12.05.2016 - Behindertengleichstellungsrecht

Rede von Kerstin Tack im Deutschen Bundestag am 12. Mai 2016

Quelle: "Deutscher Bundestag"

Das Video zur Rede finden Sie auch auf der entsprechenden Seite des


Rede von Kerstin Tack zu TOP 6 Behindertengleichstellungsrecht 170. Sitzung vom 12.05.2016

Frau Präsidentin! Meine sehr geehrten Damen und Herren!

Ich finde, heute ist ein guter Tag für die Menschen mit Behinderung, die genau von dem profitieren, was wir heute für den Bereich des öffentlichen Rechts, also den Bereich in Zuständigkeit der Bundesbehörden und der Landesbehörden, die Bundesgesetz umsetzen, verabschieden.

Mitnichten ist das etwas für 10 Prozent der Menschen mit Behinderung. Ich weiß nicht, auf welches schmale Brett Sie da gekommen sind. Ein Blick ins Gesetz würde Ihnen zeigen, dass wir die angemessenen Vorkehrungen neu in das Behindertengleichstellungsgesetz aufgenommen haben und damit die UN-Behindertenrechtskonvention in deutsches Recht umsetzen.

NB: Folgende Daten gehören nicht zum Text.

-- ==== Sys2Proof/Machine/Commands.lean ====
section
/-! DEFINITION. Mailbox commands without a walk: lifecycle, map, aperture, Stake tables, frame, QoS, gather templates, sync
objects, scrub, reports (14, R337 to R349; 04, R86, R101 to R103; 13, R313 to R315; 09, R211, R212; 11, R279). -/
namespace Sys2Proof.Machine

/-! ## SLICE_INFO (R347) -/

/-- A bitmap over the regions. -/
def regionBits (f : Nat → Bool) : Nat := (List.range 64).foldl (fun n r => if f r then n + 2 ^ r else n) 0

/-- Byte 7 of SLICE_INFO. -/
def infoFlags (ao : AlwaysOn) (s : Sw) : Nat :=
  s.map.committed.toNat + ao.dom.dead.toNat * 2 + s.fr.tickLost.toNat * 4 + s.fr.switch.isSome.toNat * 8 + s.fr.active.num * 16

/-- The SLICE_INFO payload; in BOOT and SAFE only SLICE_INDEX, STATE and SLICE_RID are reported (R337). -/
def infoFields (p : Params) (ao : AlwaysOn) (s : Sw) : List (Nat × Nat × Nat) :=
  let id := [(0, 1, p.sliceIndex.toNat), (1, 1, s.life.st.code), (14, 2, p.sliceRid.toNat)]
  if s.life.st == .boot || s.life.st == .safe then id
  else
    id ++ [(2, 2, s.fr.len), (4, 2, s.life.agents), (6, 1, s.life.snpExp), (7, 1, infoFlags ao s), (8, 2, s.map.k),
      (10, 2, s.cache.waySet.toNat), (12, 2, s.heldWays.toNat),
      (16, 8, regionBits fun r => (s.region r).any fun g => g.ph != .binding), (24, 8, regionBits fun r => (s.template r).isSome)]
    ++ match s.walk with
      | some w => [(32, 2, w.op.toNat), (36, 4, w.units), (40, 4, w.total + w.extra)]
      | none => []

/-- SLICE_INFO. -/
def execSliceInfo (ch : BitVec 2) (s : State) : Host.Outcome State Fault Refusal :=
  .next (s.command ch 0x0001 noCheck fun p ao sw _ => (ao, sw, some (okWith 0x0001 (infoFields p ao sw))))

/-! ## Lifecycle (R339, R340, R343, R424) -/

/-- Own checks of SLICE_START (R339, R424). -/
def checkStart (_ : Params) (ao : AlwaysOn) (s : Sw) (d : BitVec 416) : Option Reply :=
  let a := bytesN d 0 2
  let e := byteN d 2
  let bad := if s.life.st == .config then a < 1 || a > 1024 || e < 12 || e > 24 else a != s.life.agents || e != s.life.snpExp
  if bad then some (fail 0x0002 cBAD_PARAM)
  else if !s.map.committed || s.life.sweep.isSome || ao.tiers.any (fun t => t.st != .on) then some (fail 0x0002 cWRONG_STATE)
  else none

/-- The initial credits of REQ, RSP, DAT and GTH, one for each clk and channel from the next clk on, once since
ky_link_up rose (R32, R36). -/
def Port.giveCredits (o : Port) (now : Nat) : Port :=
  if o.crdGiven then o
  else
    let run (l : Lane) (n : Nat) : List (Lane × Nat) := (List.range n).map fun i => (l, now + 1 + i)
    { o with crdGiven := true, crdDue := o.crdDue ++ run .rsp 16 ++ run .dat 32 ++ run .gth 8 ++ run .req 16 }

/-- SLICE_START takes effect; from CONFIG on the forward-progress monitor begins to watch (R408). -/
def Sw.start (s : Sw) (d : BitVec 416) : Sw :=
  ((s.onLife fun l => { l with
    st := .running, agents := bytesN d 0 2, snpExp := byteN d 2
    watch := if l.st == .config then s.fr.frameNo else l.watch }).onPort
    fun o => o.giveCredits s.fr.clk).onFr fun f => { f with tickFrom := some f.clk }

/-- SLICE_START. -/
def execSliceStart (ch : BitVec 2) (s : State) : Host.Outcome State Fault Refusal :=
  .next (s.command ch 0x0002 checkStart fun _ ao sw d => (ao, sw.start d, some (okWith 0x0002 [])))

/-- SLICE_QUIESCE. -/
def execSliceQuiesce (ch : BitVec 2) (s : State) : Host.Outcome State Fault Refusal :=
  .next (s.command ch 0x0003 noCheck fun _ ao sw _ =>
    (ao, sw.onLife fun l => { l with st := .quiescing, quiescing := some ch }, none))

/-- Everything that R340 names is empty, no walk runs and no object has PEND. -/
def Sw.quiet (s : Sw) : Bool :=
  s.q.req.isEmpty && s.q.io.isEmpty && s.q.gth.isEmpty && s.home.txns.isEmpty && s.gth.ro.isEmpty && s.syn.nq.isEmpty
    && s.cache.ev.isEmpty && s.walk.all (·.held) && s.syn.obj.all fun e => !e.2.pend

/-- QUIESCE_DONE (R340): the command completes and a held walk starts. -/
def execQuiesceDone (s : State) : Host.Outcome State Fault Refusal :=
  .next (s.run fun _ _ sw =>
    match sw.life.quiescing with
    | some n =>
      if sw.quiet then
        ((sw.onLife fun l => { l with st := .quiesced, quiescing := none }).onWalk fun w => w.map fun w => { w with held := false }).finish
          n (okWith 0x0003 [])
      else sw
    | none => sw)

/-- KEY of SLICE_FENCE (R343). -/
def checkFence (_ : Params) (_ : AlwaysOn) (_ : Sw) (d : BitVec 416) : Option Reply :=
  if bytesN d 0 2 != 0xF3A5 then some (fail 0x0004 cBAD_PARAM) else none

/-- SLICE_FENCE: its OK response, then the fence. -/
def execSliceFence (ch : BitVec 2) (s : State) : Host.Outcome State Fault Refusal :=
  .next (s.command ch 0x0004 checkFence fun p ao sw _ => (ao, (sw.finish ch (okWith 0x0004 [])).fence p, none))

/-- KEY and state checks of SLICE_RESET (R343). -/
def checkReset (_ : Params) (_ : AlwaysOn) (s : Sw) (d : BitVec 416) : Option Reply :=
  if bytesN d 2 2 != 0x5A3C then some (fail 0x0005 cBAD_PARAM)
  else if byteN d 0 == 2 && byteN d 1 ≥ 6 && s.life.st != .quiesced then some (fail 0x0005 cWRONG_STATE)
  else none

/-- SLICE_RESET: its OK response; the reset is raised 2 µs later. -/
def execSliceReset (ch : BitVec 2) (s : State) : Host.Outcome State Fault Refusal :=
  .next (s.command ch 0x0005 checkReset fun p ao sw d =>
    ({ ao with swReset := ao.swReset ++ [⟨5, fld d 0 2, fld d 8 3, ao.refClk + usRef p 2⟩] }, sw, some (okWith 0x0005 [])))

/-! ## INTERLEAVE_SET (R341) -/

/-- The staging map after the entries of a command. -/
def MapSt.staged (m : MapSt) (d : BitVec 416) : MapSt :=
  let m := if byteN d 3 / 2 == 1 then { m with marks := [] } else m
  (List.range (byteN d 2)).foldl (fun m i =>
    let g := bytesN d 0 2 + i
    { m with
      staging := sset 0 m.staging g (BitVec.ofNat 7 (byteN d (4 + i)))
      marks := if m.marks.contains g then m.marks else insNat g m.marks }) m

/-- The checks of COMMIT. -/
def MapSt.commitOk (m : MapSt) (p : Params) : Bool :=
  m.marks.length == 1024 && (List.range 1024).any fun g => sget 0 m.staging g == p.sliceIndex

/-- k as a response reports it: 0 when no map has been committed. -/
def MapSt.kShown (m : MapSt) : Nat := if m.committed then m.k else 0

/-- FIRST + COUNT, and COMMIT: a failing command reports MARKED as before and K of the active map (R341, R444). -/
def checkInterleave (p : Params) (_ : AlwaysOn) (s : Sw) (d : BitVec 416) : Option Reply :=
  if bytesN d 0 2 + byteN d 2 > 1024 || (byteN d 3 % 2 == 1 && !(s.map.staged d).commitOk p) then
    some (failWith 0x0010 cBAD_PARAM [(0, 2, s.map.marks.length), (2, 2, s.map.kShown)])
  else none
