/-! ## Arrays and the eviction buffer (03, R75 to R79; 05, R121; 17, R382) -/

/-- A request that hits at RES reads the array at c12 and writes it at c20: a ReadOnce answers with the line at c40, a
WriteInvalidate or WritePartial with COMP at c24, an atomic as R270 states, and the new line waits for its commit (R75, R84,
R112, R264, R270). ARRAY_ACCESS_START takes the access that goes first on a free bank pair, occupies the pair for 2 clk, and
gives a line write its commit in the next clk; a locked-slot access that starts late raises LOCKED_LATE. The next clk commits
the write to its location and to no other (R75 to R78). -/
def Obligations.ArrayAccessesStartAndCommit : Prop :=
  (∀ (s : State) (x : Staged) (e : ReqEnt) (l loc : Nat), AtRes s x e l → HitsAt s l loc →
    (kindOf e.r.op = some .readOnce →
      ∃ t a, exec .slotDecide s = .next t ∧ ClkEnds s t (s.sw.setTag loc (withPref (withAge (s.sw.tag loc) 0) false))
        ∧ t.sw.pipe.staged = [] ∧ t.sw.pipe.wr = [] ∧ t.sw.pipe.acc = [a]
        ∧ a.pair = pairOf loc ∧ a.at_ = x.acc + 12 ∧ a.write = false
        ∧ AnswersWith t (x.acc + 40) (.dat ⟨e.r.txn, e.r.src, s.params.sliceRid, (s.sw.arr.stored loc).poison, 1, 0,
            (s.sw.arr.stored loc).data⟩)) ∧
    (∀ d, e.dat = some d → kindOf e.r.op = some .writeInv →
      ∃ t a, exec .slotDecide s = .next t
        ∧ ClkEnds s t (s.sw.setTag loc (withDirty (withPref (withAge (s.sw.tag loc) 0) false) true))
        ∧ t.sw.pipe.wr = [⟨x.id, loc, fullLine d, false, some x.id, none, none⟩] ∧ t.sw.pipe.acc = [a]
        ∧ a.pair = pairOf loc ∧ a.at_ = x.acc + 20 ∧ a.write = true
        ∧ AnswersWith t (x.acc + 24) (.rsp ⟨0xC1, e.r.txn, e.r.src, s.params.sliceRid, 0, 0⟩)) ∧
    (∀ d, e.dat = some d → kindOf e.r.op = some .writePart →
      ∃ t a b, exec .slotDecide s = .next t
        ∧ ClkEnds s t (s.sw.setTag loc (withDirty (withPref (withAge (s.sw.tag loc) 0) false) true))
        ∧ t.sw.pipe.wr = [⟨x.id, loc, mergeLine (s.sw.arr.stored loc) d (e.r.addr.toNat % 128) (sizeBytes e.r.size), false,
            some x.id, none, none⟩]
        ∧ t.sw.pipe.acc = [a, b] ∧ a.at_ = x.acc + 12 ∧ a.write = false ∧ b.at_ = x.acc + 20 ∧ b.write = true
        ∧ AnswersWith t (x.acc + 24) (.rsp ⟨0xC1, e.r.txn, e.r.src, s.params.sliceRid, 0, 0⟩)) ∧
    ∀ d op fetch, e.dat = some d → kindOf e.r.op = some (.atomic op fetch) →
      ∃ t y, exec .slotDecide s = .next t ∧ OpensTxn t y e l none ∧ y.ph = .resp
        ∧ ClkEnds s t { s.sw.setTag loc (withDirty (withPref (withAge (s.sw.tag loc) 0) false) true) with
            home := { s.sw.home with txns := [y] } }
        ∧ t.sw.pipe.wr = [⟨x.id, loc, (atomicLine (s.sw.arr.stored loc) e.r op d).1, false, some x.id, some y.idx, none⟩]
        ∧ (fetch = false → AnswersWith t (x.acc + 24) (.rsp ⟨0xC1, e.r.txn, e.r.src, s.params.sliceRid, 0, 0⟩))
        ∧ (fetch = true → AnswersWith t (x.acc + 40) (.dat ⟨e.r.txn, e.r.src, s.params.sliceRid,
            (atomicLine (s.sw.arr.stored loc) e.r op d).2.2.poison, 1, 0, (atomicLine (s.sw.arr.stored loc) e.r op d).2.2.data⟩))) ∧
  (∀ (s : State) (n : BitVec 5) (a : ArrAcc), s.awake = true → sget 0 s.sw.pipe.busy n.toNat ≤ s.sw.fr.clk →
    s.sw.nextAccess n.toNat = some a →
    a.pair = n.toNat ∧ a.at_ ≤ s.sw.fr.clk
      ∧ (∀ b ∈ s.sw.pipe.acc, b.pair = n.toNat → s.sw.blocked b = false → b.at_ ≤ s.sw.fr.clk → b.before a = false)
      ∧ ∃ t, exec (.arrayAccessStart n) s = .next t ∧ t.ao = s.ao ∧ sget 0 t.sw.pipe.busy n.toNat = s.sw.fr.clk + 2
        ∧ (a.at_ < s.sw.fr.clk → a.rank = 0 → (t.sw.src 5).fresh ≠ 0)
        ∧ (a.job = .plain → a.flight = none →
            t.sw.pipe.acc = dropFirst (fun x => x == a) s.sw.pipe.acc ∧ t.sw.arr = s.sw.arr ∧ t.sw.pipe.rsp = s.sw.pipe.rsp)
        ∧ ∀ w, a.job = .plain → a.flight = none → a.write = true → s.sw.pipe.wr = [w] → w.ord = a.ord → w.flight = none →
            pairOf w.loc = a.pair → w.at_ = none → t.sw.pipe.wr = [{ w with at_ := some (s.sw.fr.clk + 1) }]) ∧
  (∀ (s : State) (n : BitVec 5), s.sw.fr.clk < sget 0 s.sw.pipe.busy n.toNat ∨ s.sw.nextAccess n.toNat = none →
    exec (.arrayAccessStart n) s = .next s) ∧
  ∀ (s : Sw) (w : PendWr), s.pipe.wr = [w] → w.at_ = some s.fr.clk → w.dirty = false → s.arr.errs = [] →
    (w.flight ≠ none ∨ s.walk = none) → (tRetired (s.tag w.loc) && tValid (s.tag w.loc)) = false →
    s.commitDue.arr.stored w.loc = w.line ∧ s.commitDue.pipe.wr = [] ∧ s.commitDue.arr.tags = s.arr.tags
      ∧ (Arr.wf s.arr → Arr.wf s.commitDue.arr ∧ ∀ l, l ≠ w.loc → s.commitDue.arr.stored l = s.arr.stored l)

/-- At RES a NO_ALLOC write that misses goes to the eviction buffer at c21; CleanInvalidate clears a clean line and answers at c24, and
sends a dirty one to the eviction buffer and waits for its memory write (R112). EVICTION_BUFFER_ENTRY of the oldest waiting line that
may enter; VERIFY_READ of the oldest codeword that awaits it raises a background read on its bank pair (R77, R121, R382). -/
def Obligations.EvictionBufferAndVerifyReads : Prop :=
  (∀ (s : State) (x : Staged) (e : ReqEnt) (l : Nat) (d : Dat), AtRes s x e l → s.sw.findLine l = none → s.sw.findDir l = none →
    kindOf e.r.op = some .writeInv → e.r.noAlloc = true → e.dat = some d →
    ∃ t y w, exec .slotDecide s = .next t ∧ OpensTxn t y e l none ∧ y.ph = .resp
      ∧ ClkEnds s t { s.sw with home := { s.sw.home with txns := [y] }
                                cache := { s.sw.cache with evWait := [w], nextOrd := s.sw.cache.nextOrd + 1 } }
      ∧ w.line = l ∧ w.ln = fullLine d ∧ w.why = .noAlloc ∧ w.earliest = x.acc + 21 ∧ w.read = false
      ∧ AnswersWith t (x.acc + 24) (.rsp ⟨0xC1, e.r.txn, e.r.src, s.params.sliceRid, 0, 0⟩)) ∧
  (∀ (s : State) (x : Staged) (e : ReqEnt) (l loc : Nat), AtRes s x e l → HitsAt s l loc → kindOf e.r.op = some .cleanInv →
    (tDirty (s.sw.tag loc) = false → ∃ t, exec .slotDecide s = .next t
      ∧ ClkEnds s t (s.sw.setTag loc (clearedTag (s.sw.tag loc)))
      ∧ AnswersWith t (x.acc + 24) (.rsp ⟨0xC1, e.r.txn, e.r.src, s.params.sliceRid, 0, 0⟩)) ∧
    (tDirty (s.sw.tag loc) = true → ∃ t y w, exec .slotDecide s = .next t ∧ OpensTxn t y e l none ∧ y.ph = .memWr
      ∧ t.sw.tag loc = clearedTag (s.sw.tag loc) ∧ t.sw.cache.evWait = [w] ∧ w.line = tTag (s.sw.tag loc) * 65536 + loc / 16
      ∧ w.ln = { s.sw.arr.stored loc with hdr := 0 } ∧ w.why = .clean ∧ w.read = true ∧ t.sw.pipe.rsp = [])) ∧
  (∀ (s : State) (e : EvWait), s.awake = true → s.sw.cache.evWait.find? s.sw.mayEnter = some e → s.sw.home.txns = [] →
    ∃ t x, exec .evictionBufferEntry s = .next t ∧ t.ao = s.ao
      ∧ t.sw.cache = { s.sw.cache with evWait := dropFirst (fun y => y.ord == e.ord) s.sw.cache.evWait, ev := s.sw.cache.ev ++ [x] }
      ∧ x.ord = e.ord ∧ x.line = e.line ∧ x.ln = e.ln ∧ x.st = .waiting ∧ x.born = s.sw.fr.frameNo
      ∧ { t.sw with cache := s.sw.cache, pipe := s.sw.pipe, gth := s.sw.gth } = s.sw
      ∧ (e.why ≠ .noAlloc → t.sw.pipe = s.sw.pipe ∧ t.sw.gth = s.sw.gth)) ∧
  (∀ (s : State), 32 ≤ s.sw.cache.ev.length → (∀ e ∈ s.sw.cache.evWait, e.taken = false) → exec .evictionBufferEntry s = .next s) ∧
  ∀ (s : State) (st : Store) (cw : Nat) (l : List (Store × Nat)), s.awake = true → s.sw.domainDown = false →
    s.sw.arr.verify = (st, cw) :: l →
    ∃ t a, exec .verifyRead s = .next t ∧ t.ao = s.ao ∧ { t.sw with pipe := s.sw.pipe } = { s.sw with arr := { s.sw.arr with verify := l } }
      ∧ t.sw.pipe = { s.sw.pipe with acc := s.sw.pipe.acc ++ [a], nextSeq := s.sw.pipe.nextSeq + 1 }
      ∧ a.pair = cwPair st cw ∧ a.at_ = s.sw.fr.clk ∧ a.rank = 2 ∧ a.write = false ∧ a.job = .verify st cw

Natürlich trifft das für den Bereich zu, für den dieses Gesetz gilt: für die Bundesbehörden und für die Landesbehörden, die Bundesgesetz umsetzen. Das ist auch selbstverständlich. Jetzt legen Sie hier einen Antrag vor, in dem gefordert wird: Jetzt, wo wir es mit diesem Gesetzesvorhaben zu tun haben, sollen auch in anderen Gesetzen Neuregelungen getroffen werden. – Wir möchten das Behindertengleichstellungsgesetz verändern, und zwar deutlich vorteilhaft. Das, was wir in diesen Gesetzentwurf hineingeschrieben haben, ist ein echter Fortschritt. Dass beispielsweise Erläuterungen von Bescheiden endlich in leichter Sprache verfasst werden und entsprechend zugänglich sind, ist ein Riesenschritt.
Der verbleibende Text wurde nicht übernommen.